Além disso, uma vez que a mulher de Buhari "mobilizou apoio popular durante a campanha para as eleições", não fica bem ao Presidente afastá-la da política depois de ter sido eleito, nota  Auwal Musa Rafsanjani. Segundo o membro do Centro de Advocacia Legislativa da Sociedade Civil na Nigéria, “a esposa sente que o Presidente deve saber do que as pessoas falam, porque a contestação está a aumentar.” 

Mas há também quem apoie o chefe de Estado."Porque se se deixar que outras pessoas interferam na administração haverá problemas. Na anterior administração havia um número execssivo de donas de casa no Governo. Para Buhari isso é inaceitável. E para muitas pessoas de direita também. Foi por isso que o Presidente extinguiu o gabinete da primeira-dama, era desnecessário”, justificou Ahmed Baba Kaita, membro da Câmara dos Representantes da Nigéria.

À procura de investimento alemão

A visita do Presidente Muhammadu Buhari aconteceu numa altura em que a Nigéria atravessa uma grave crise económica, principalmente devido à queda do preço do petróleos nos mercados internacionais.

Por isso, em Berlim, o Buhari lançou o repto: “queremos investidores alemães”. No país africano, “há cerca de cem empresas alemãs” e “os investidores germânicos ganharam mnuito respeito no país devido à qualidade dos seus produtos, especialmente da maquinaria.” Por isso, “os nigerianos estão a tentar aprender o máximo possível e atrair investimento alemão, principalmente a nível de manufatura”, sublinhou o chefe de Estado.

Raparigas libertadas pelo Boko Haram

Nigeria 21 Chibok-Mädchen (Picture-Alliance/dpa/EPA/STR)

Raparigas libertadas pelo Boko Haram juntam-se aos seus familiares

Entretanto, o Presidente Muhammadu Buhari congratula-se com outros avanços.
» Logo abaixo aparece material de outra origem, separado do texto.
theorem inner {m : Sequence α} {a : α} (h : Does p b m a A b') : Does p b (inner m) a A b' := by
  unfold Machine.inner
  exact Does.quiet enter (Does.hush h (Does.quiet leave (ret a)))

/-- Rewriting what the chip sees. -/
theorem acts {m : Sequence α} {a : α} (h : Does p b m a A b') (e : A = B) : Does p b m a B b' :=
  e ▸ h

end Does

/-! ### RAP, feed, flags -/

theorem does_transact {s : State} {rest : List ChipReply} {r : ChipReply} {t : Byte} {f : Bool}
    (hs : At p ⟨r :: rest, t, f⟩ s) (hr : Answers r) (out : List Byte) :
    Ran s (transactState s out) [.frame out] ∧ At p ⟨rest, t, f⟩ (transactState s out) := by
  obtain ⟨h1, h2, h3, h4, h5⟩ := hs
  obtain ⟨bs, rfl⟩ := hr
  refine ⟨⟨s.seq, s.tmp, s.feedSaved, _, s.chip.tail, rfl, ?_⟩, h1, h2, by simp [h3], h4, h5⟩
  rw [transactAnswer_script h3]
  exact ⟨_, [], by simp, rfl, rfl⟩

theorem AnswersData.answers {d : List Byte} {r : ChipReply} (h : AnswersData d r) : Answers r := by
  obtain ⟨j, m, -, rfl⟩ := h; exact ⟨_, rfl⟩

variable {rest : List ChipReply} {t : Byte} {f : Bool} {r w : ChipReply}

theorem does_rapWrite (ha : Answers r) (a : RegAddr) (v : Byte) :
    Does p ⟨r :: rest, t, f⟩ (rapWrite a v) () [Act.W p a v] ⟨rest, t, f⟩ := by
  intro s hs
  have h := does_transact hs ha (writeFrame p a v)
  obtain ⟨h1, rfl, h3, -⟩ := hs
  exact ⟨_, rapWrite_run h1 h3 ha a v, h⟩

theorem does_rapRead {d : List Byte} (ha : AnswersData d r) (a : RegAddr) :
    Does p ⟨r :: rest, t, f⟩ (rapRead a d.length) d [Act.R p a d.length] ⟨rest, t, f⟩ := by
  intro s hs
  have h := does_transact hs ha.answers (readFrame p a d.length)
  obtain ⟨h1, rfl, h3, -⟩ := hs
  exact ⟨_, rapRead_run h1 h3 ha a, h⟩

theorem does_rapReadByte {v : Byte} (ha : AnswersData [v] r) (a : RegAddr) :
    Does p ⟨r :: rest, t, f⟩ (rapReadByte a) v [Act.R p a 1] ⟨rest, t, f⟩ := by
  intro s hs
  have h := does_transact hs ha.answers (readFrame p a 1)
  obtain ⟨h1, rfl, h3, -⟩ := hs
  exact ⟨_, rapReadByte_run h1 h3 ha a, h⟩

/-- `ClearFlags()` (R115). -/
theorem does_clearFlags (ha : Answers r) :
    Does p ⟨r :: rest, t, f⟩ clearFlags () (clearActs p) ⟨rest, t, f⟩ := by
  intro s hs
  obtain ⟨u, hm, hu, hat⟩ := (does_rapWrite ha regStatus 0x00).hush
    (f := fun _ => atStage 2) (Does.stage 2) s hs
  obtain ⟨h1, h2, h3, h4, h5⟩ := hat
  refine ⟨{ u with trace := u.trace ++ [.delay u.cfg.settleTime] }, ?_, ?_, h1, h2, h3, h4, h5⟩
  · have e : clearFlags = ((rapWrite regStatus 0x00 >>= fun _ => atStage 2) >>= fun _ => settle) := by
      simp only [clearFlags, bind_assoc]
    rw [e, bind_run, hm]
    exact settle_run h1
  · obtain ⟨q, t', f', tr, c, rfl, h⟩ := hu
    exact ⟨q, t', f', tr ++ [.delay s.cfg.settleTime], c, by simp [clearActs], h.append ⟨[], rfl, rfl⟩⟩

/-- `SetFeed(enable)` (R116). -/
theorem does_setFeed {v : Byte} (hr : AnswersData [v] r) (hw : Answers w) (e : Bool) :
    Does p ⟨r :: w :: rest, t, f⟩ (setFeed e) ()
      [Act.R p 0x04 1, Act.W p 0x04 (feedByte p e v)] ⟨rest, v, f⟩ := by
  unfold setFeed
  refine Does.read fun s hs => ?_
  obtain ⟨-, rfl, -⟩ := hs
  rw [config_feedReg]
  exact (does_rapReadByte hr 0x04).bind (Does.quiet (Does.tmp v) (Does.quiet (Does.stage 2)
    (Does.quiet (Does.stage 3) (does_rapWrite hw _ _))))

/-! ### ERA -/

/-- `Poll()` with `n` reads still allowed finds 0x00 at its `k`-th read (R104). -/
theorem does_pollLoop {k n : Nat} {rs : List ChipReply} (hk : PollReplies k rs) (hn : k ≤ n) :
    Does p ⟨rs ++ rest, t, f⟩ (pollLoop n) () (pollActs p k) ⟨rest, 0x00, f⟩ := by
  obtain ⟨busy, last, rfl, rfl, hl, hb⟩ := hk
  induction busy generalizing t n with
  | nil =>
    obtain ⟨n, rfl⟩ : ∃ m, n = m + 1 := ⟨n - 1, by simp at hn; omega⟩
    unfold pollLoop
    refine Does.quiet (Does.stage 2) (Does.quiet (Does.stage 2) ((does_rapReadByte hl regEraCtl).hush
      (Does.quiet (Does.tmp 0) (Does.read fun s _ => ?_))))
    exact Does.quiet (Does.polls _) (Does.quiet (Does.stage 2) (by simpa [eraDoneCode] using Does.ret ()))
  | cons r busy ih =>
    obtain ⟨n, rfl⟩ : ∃ m, n = m + 1 := ⟨n - 1, by simp at hn; omega⟩
    obtain ⟨c, hc, hr⟩ := hb r (by simp)
    unfold pollLoop
    refine Does.acts (Does.quiet (Does.stage 2) (Does.quiet (Does.stage 2)
      ((does_rapReadByte hr regEraCtl).bind (B := pollActs p (busy.length + 1))
        (Does.quiet (Does.tmp c) (Does.read fun s _ => Does.quiet (Does.polls _)
          (Does.quiet (Does.stage 2) ?_))))))
      (B := pollActs p ((r :: busy).length + 1)) ?_
    · rw [if_neg (by simpa [eraDoneCode] using hc)]
      exact ih (by simp at hn ⊢; omega) (fun x hx => hb x (by simp [hx]))
    · simp [pollActs, List.replicate_succ]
As 21 jovens nigerianas libertadas pelo grupo extremista nigeriano Boko Haram já estão junto das famílias.

O Governo já anunciou que poderá haver novas libertações em breve. Mas até agora não se sabe do paradeiro das outras raparigas de um grupo de mais de 200 estudantes que foram raptadas da aldeia de Chibok, no nordeste da Nigéria, em 2014.

Além disso, a administração de Buhari está ainda em conversações com rebeldes do delta do Níger para um cessar-fogo.